TRY IT: Return each line below holding the string "FSAC".

INFORMATION GIVEN Block Start

theorem reads_tstate (x : FSAC) : Reads [0xc8080000 + x.bits] (.tstate x) := by
  have hb := x.bits_bounds
  generalize hn : 0xc8080000 + x.bits = n
  have hm : majorOf n = 0x32 := by unfold majorOf; omega
  refine Reads.one (by omega) (by unfold twoWords; rw [hm]; rfl) ?_
  rw [decodeNat_32 hm]
  unfold decodeMajor32 fieldAt
  repeat (first | (rw [if_pos (by omega)]) | (rw [if_neg (by omega)]))
  rw [FSAC.ofNat_bits x 0 2 50 (by decide) (by decide) (by omega)]

theorem reads_tmark (x : FSBC) : Reads [0xc80c0000 + x.bits] (.tmark x) := by
  have hb := x.bits_bounds
  generalize hn : 0xc80c0000 + x.bits = n
  have hm : majorOf n = 0x32 := by unfold majorOf; omega
  refine Reads.one (by omega) (by unfold twoWords; rw [hm]; rfl) ?_
  rw [decodeNat_32 hm]
  unfold decodeMajor32 fieldAt
  repeat (first | (rw [if_pos (by omega)]) | (rw [if_neg (by omega)]))
  rw [FSBC.ofNat_bits x 192 50 (by decide) (by omega)]

theorem reads_arrive (x : FSC) : Reads [0xcc000000 + x.bits] (.arrive x) := by
  have hb := x.bits_bounds
  generalize hn : 0xcc000000 + x.bits = n
  have hm : majorOf n = 0x33 := by unfold majorOf; omega
  refine Reads.one (by omega) (by unfold twoWords; rw [hm]; rfl) ?_
  rw [decodeNat_33 hm]
  unfold decodeMajor33 fieldAt
  repeat (first | (rw [if_pos (by omega)]) | (rw [if_neg (by omega)]))
  rw [FSC.ofNat_bits x 0 51 (by decide) (by omega)]

theorem reads_await (x : FSBC) : Reads [0xcc040000 + x.bits] (.await x) := by
  have hb := x.bits_bounds
  generalize hn : 0xcc040000 + x.bits = n
  have hm : majorOf n = 0x33 := by unfold majorOf; omega
  refine Reads.one (by omega) (by unfold twoWords; rw [hm]; rfl) ?_
  rw [decodeNat_33 hm]
  unfold decodeMajor33 fieldAt
  repeat (first | (rw [if_pos (by omega)]) | (rw [if_neg (by omega)]))
  rw [FSBC.ofNat_bits x 64 51 (by decide) (by omega)]

theorem reads_mma (x : FMMA) : Reads [0xd2000000 + x.bits, x.bits2] (.mma x) := by
  have hb := x.bits_bounds
  generalize hn : 0xd2000000 + x.bits = n
  have hm : majorOf n = 0x34 := by unfold majorOf; omega
  refine Reads.two (by omega) (by omega) (by unfold twoWords; rw [hm]; rfl) ?_
  rw [decodeNat_34 hm]
  unfold decodeMajor34 fieldAt
  repeat (first | (rw [if_pos (by omega)]) | (rw [if_neg (by omega)]))
  rw [FMMA.ofNat_bits x 0 210 (by decide) (by omega)]

theorem reads_drain (x : FDRAIN) : Reads [0xd5000000 + x.bits, x.bits2] (.drain x) := by
  have hb := x.bits_bounds
  generalize hn : 0xd5000000 + x.bits = n
  have hm : majorOf n = 0x35 := by unfold majorOf; omega
  refine Reads.two (by omega) (by omega) (by unfold twoWords; rw [hm]; rfl) ?_
  rw [decodeNat_35 hm]
  unfold decodeMajor35 fieldAt
  repeat (first | (rw [if_pos (by omega)]) | (rw [if_neg (by omega)]))
  rw [FDRAIN.ofNat_bits x 0 213 (by decide) (by omega)]

theorem reads_azero (x : FSAB) : Reads [0xd8000000 + x.bits] (.azero x) := by
  have hb := x.bits_bounds
  generalize hn : 0xd8000000 + x.bits = n
  have hm : majorOf n = 0x36 := by unfold majorOf; omega
  refine Reads.one (by omega) (by unfold twoWords; rw [hm]; rfl) ?_
  rw [decodeNat_36 hm]
  unfold decodeMajor36 fieldAt
  repeat (first | (rw [if_pos (by omega)]) | (rw [if_neg (by omega)]))
  rw [FSAB.ofNat_bits x 0 0 54 (by decide) (by decide) (by omega)]

theorem reads_asave (x : FSABC) : Reads [0xd8040000 + x.bits] (.asave x) := by
  have hb := x.bits_bounds
  generalize hn : 0xd8040000 + x.bits = n
  have hm : majorOf n = 0x36 := by unfold majorOf; omega
  refine Reads.one (by omega) (by unfold twoWords; rw [hm]; rfl) ?_
  rw [decodeNat_36 hm]
  unfold decodeMajor36 fieldAt
  repeat (first | (rw [if_pos (by omega)]) | (rw [if_neg (by omega)]))
  rw [FSABC.ofNat_bits x 1 54 (by decide) (by omega)]

theorem reads_aload (x : FSABC) : Reads [0xd8080000 + x.bits] (.aload x) := by
  have hb := x.bits_bounds
  generalize hn : 0xd8080000 + x.bits = n
  have hm : majorOf n = 0x36 := by unfold majorOf; omega
  refine Reads.one (by omega) (by unfold twoWords; rw [hm]; rfl) ?_
  rw [decodeNat_36 hm]
  unfold decodeMajor36 fieldAt
  repeat (first | (rw [if_pos (by omega)]) | (rw [if_neg (by omega)]))
  rw [FSABC.ofNat_bits x 2 54 (by decide) (by omega)]

theorem reads_astat (x : FSAB) : Reads [0xd80c0000 + x.bits] (.astat x) := by
  have hb := x.bits_bounds
  generalize hn : 0xd80c0000 + x.bits = n
  have hm : majorOf n = 0x36 := by unfold majorOf; omega
  refine Reads.one (by omega) (by unfold twoWords; rw [hm]; rfl) ?_
  rw [decodeNat_36 hm]
  unfold decodeMajor36 fieldAt
  repeat (first | (rw [if_pos (by omega)]) | (rw [if_neg (by omega)]))
  rw [FSAB.ofNat_bits x 0 3 54 (by decide) (by decide) (by omega)]

theorem reads_bra (x : FJ) : Reads [0xdc000000 + x.bits] (.bra x) := by
  have hb := x.bits_bounds
  generalize hn : 0xdc000000 + x.bits = n
  have hm : majorOf n = 0x37 := by unfold majorOf; omega
  refine Reads.one (by omega) (by unfold twoWords; rw [hm]; rfl) ?_
  rw [decodeNat_37 hm]
  unfold decodeMajor37 fieldAt
  repeat (first | (rw [if_pos (by omega)]) | (rw [if_neg (by omega)]))
  rw [FJ.ofNat_bits x 0 110 (by decide) (by omega)]

theorem reads_call (x : FJ) : Reads [0xe0000000 + x.bits] (.call x) := by
  have hb := x.bits_bounds
  generalize hn : 0xe0000000 + x.bits = n
  have hm : majorOf n = 0x38 := by unfold majorOf; omega
  refine Reads.one (by omega) (by unfold twoWords; rw [hm]; rfl) ?_
  rw [decodeNat_38 hm]
  unfold decodeMajor38 fieldAt
  repeat (first | (rw [if_pos (by omega)]) | (rw [if_neg (by omega)]))
  rw [FJ.ofNat_bits x 0 112 (by decide) (by omega)]

theorem reads_brx (x : FJX) : Reads [0xe4000000 + x.bits] (.brx x) := by
  have hb := x.bits_bounds
  generalize hn : 0xe4000000 + x.bits = n
  have hm : majorOf n = 0x39 := by unfold majorOf; omega
  refine Reads.one (by omega) (by unfold twoWords; rw [hm]; rfl) ?_
  rw [decodeNat_39 hm]
  unfold decodeMajor39 fieldAt
  repeat (first | (rw [if_pos (by omega)]) | (rw [if_neg (by omega)]))
  rw [FJX.ofNat_bits x 0 0 0 114 (by decide) (by decide) (by decide) (by omega)]

theorem reads_callx (x : FJX) : Reads [0xe4000001 + x.bits] (.callx x) := by
  have hb := x.bits_bounds
  generalize hn : 0xe4000001 + x.bits = n
  have hm : majorOf n = 0x39 := by unfold majorOf; omega
  refine Reads.one (by omega) (by unfold twoWords; rw [hm]; rfl) ?_
  rw [decodeNat_39 hm]
  unfold decodeMajor39 fieldAt
  repeat (first | (rw [if_pos (by omega)]) | (rw [if_neg (by omega)]))
  rw [FJX.ofNat_bits x 1 0 0 114 (by decide) (by decide) (by decide) (by omega)]

theorem reads_nop (x : FSC2) : Reads [0xe8000000 + x.bits] (.nop x) := by
  have hb := x.bits_bounds
  generalize hn : 0xe8000000 + x.bits = n
  have hm : majorOf n = 0x3A := by unfold majorOf; omega
  refine Reads.one (by omega) (by unfold twoWords; rw [hm]; rfl) ?_
  rw [decodeNat_3A hm]
  unfold decodeMajor3A fieldAt
  repeat (first | (rw [if_pos (by omega)]) | (rw [if_neg (by omega)]))
  rw [FSC2.ofNat_bits x 0 58 (by decide) (by omega)]

theorem reads_ret (x : FSC1) : Reads [0xe8040000 + x.bits] (.ret x) := by
  have hb := x.bits_bounds
  generalize hn : 0xe8040000 + x.bits = n
  have hm : majorOf n = 0x3A := by unfold majorOf; omega
  refine Reads.one (by omega) (by unfold twoWords; rw [hm]; rfl) ?_
  rw [decodeNat_3A hm]
  unfold decodeMajor3A fieldAt
  repeat (first | (rw [if_pos (by omega)]) | (rw [if_neg (by omega)]))
  rw [FSC1.ofNat_bits x 262144 116 (by decide) (by omega)]

theorem reads_exitT (x : FSC1) : Reads [0xe8080000 + x.bits] (.exitT x) := by
  have hb := x.bits_bounds
  generalize hn : 0xe8080000 + x.bits = n
  have hm : majorOf n = 0x3A := by unfold majorOf; omega
  refine Reads.one (by omega) (by unfold twoWords; rw [hm]; rfl) ?_
  rw [decodeNat_3A hm]
  unfold decodeMajor3A fieldAt
  repeat (first | (rw [if_pos (by omega)]) | (rw [if_neg (by omega)]))
  rw [FSC1.ofNat_bits x 524288 116 (by decide) (by omega)]

theorem reads_join : Reads [0xe80c0000] .join := Reads.one (by decide) (by decide) (by decide)

theorem reads_yield : Reads [0xe9100000] .yield := Reads.one (by decide) (by decide) (by decide)

theorem reads_pyield : Reads [0xe8140000] .pyield := Reads.one (by decide) (by decide) (by decide)

theorem reads_jpt (x : FJP) : Reads [0xec000000 + x.bits] (.jpt x) := by
  have hb := x.bits_bounds
  generalize hn : 0xec000000 + x.bits = n
  have hm : majorOf n = 0x3B := by unfold majorOf; omega
  refine Reads.one (by omega) (by unfold twoWords; rw [hm]; rfl) ?_
  rw [decodeNat_3B hm]
  unfold decodeMajor3B fieldAt
  repeat (first | (rw [if_pos (by omega)]) | (rw [if_neg (by omega)]))
  rw [FJP.ofNat_bits x 0 118 (by decide) (by omega)]

theorem reads_sjoin (x : FABC) : Reads [0xf1000000 + x.bits] (.sjoin x) := by
  have hb := x.bits_bounds
  generalize hn : 0xf1000000 + x.bits = n
  have hm : majorOf n = 0x3C := by unfold majorOf; omega
  refine Reads.one (by omega) (by unfold twoWords; rw [hm]; rfl) ?_
  rw [decodeNat_3C hm]
  unfold decodeMajor3C fieldAt
  repeat (first | (rw [if_pos (by omega)]) | (rw [if_neg (by omega)]))
  rw [FABC.ofNat_bits x 15424  (by omega)]

theorem reads_sleave (x : FOA) : Reads [0xf1040000 + x.bits] (.sleave x) := by
  have hb := x.bits_bounds
  generalize hn : 0xf1040000 + x.bits = n
  have hm : majorOf n = 0x3C := by unfold majorOf; omega
  refine Reads.one (by omega) (by unfold twoWords; rw [hm]; rfl) ?_
  rw [decodeNat_3C hm]
  unfold decodeMajor3C fieldAt
  repeat (first | (rw [if_pos (by omega)]) | (rw [if_neg (by omega)]))
  rw [FOA.ofNat_bits x 0 15425 (by decide) (by omega)]

theorem reads_sinfo (x : FAB) : Reads [0xf1080000 + x.bits] (.sinfo x) := by
  have hb := x.bits_bounds
  generalize hn : 0xf1080000 + x.bits = n
  have hm : majorOf n = 0x3C := by unfold majorOf; omega
  refine Reads.one (by omega) (by unfold twoWords; rw [hm]; rfl) ?_
  rw [decodeNat_3C hm]
  unfold decodeMajor3C fieldAt
  repeat (first | (rw [if_pos (by omega)]) | (rw [if_neg (by omega)]))
  rw [FAB.ofNat_bits x 0 15426 (by decide) (by omega)]

theorem reads_bar (x : FSC1) : Reads [0xf20c0000 + x.bits] (.bar x) := by
  have hb := x.bits_bounds
  generalize hn : 0xf20c0000 + x.bits = n
  have hm : majorOf n = 0x3C := by unfold majorOf; omega
  refine Reads.one (by omega) (by unfold twoWords; rw [hm]; rfl) ?_
  rw [decodeNat_3C hm]
  unfold decodeMajor3C fieldAt
  repeat (first | (rw [if_pos (by omega)]) | (rw [if_neg (by omega)]))
  rw [FSC1.ofNat_bits x 786432 121 (by decide) (by omega)]

theorem reads_gbar : Reads [0xf3100000] .gbar := Reads.one (by decide) (by decide) (by decide)

theorem reads_launch (x : FABC) : Reads [0xf1140000 + x.bits] (.launch x) := by
  have hb := x.bits_bounds
  generalize hn : 0xf1140000 + x.bits = n
  have hm : majorOf n = 0x3C := by unfold majorOf; omega
  refine Reads.one (by omega) (by unfold twoWords; rw [hm]; rfl) ?_
  rw [decodeNat_3C hm]
  unfold decodeMajor3C fieldAt
  repeat (first | (rw [if_pos (by omega)]) | (rw [if_neg (by omega)]))
  rw [FABC.ofNat_bits x 15429  (by omega)]

theorem reads_arm (x : FABC) : Reads [0xf1180000 + x.bits] (.arm x) := by
  have hb := x.bits_bounds
  generalize hn : 0xf1180000 + x.bits = n
  have hm : majorOf n = 0x3C := by unfold majorOf; omega
  refine Reads.one (by omega) (by unfold twoWords; rw [hm]; rfl) ?_
  rw [decodeNat_3C hm]
  unfold decodeMajor3C fieldAt
  repeat (first | (rw [if_pos (by omega)]) | (rw [if_neg (by omega)]))
  rw [FABC.ofNat_bits x 15430  (by omega)]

INFORMATION GIVEN Block End

WRITTEN ANSWER:
theorem reads_tstate (x : FSAC) : Reads [0xc8080000 + x.bits] (.tstate x) := by
  rw [FSAC.ofNat_bits x 0 2 50 (by decide) (by decide) (by omega)]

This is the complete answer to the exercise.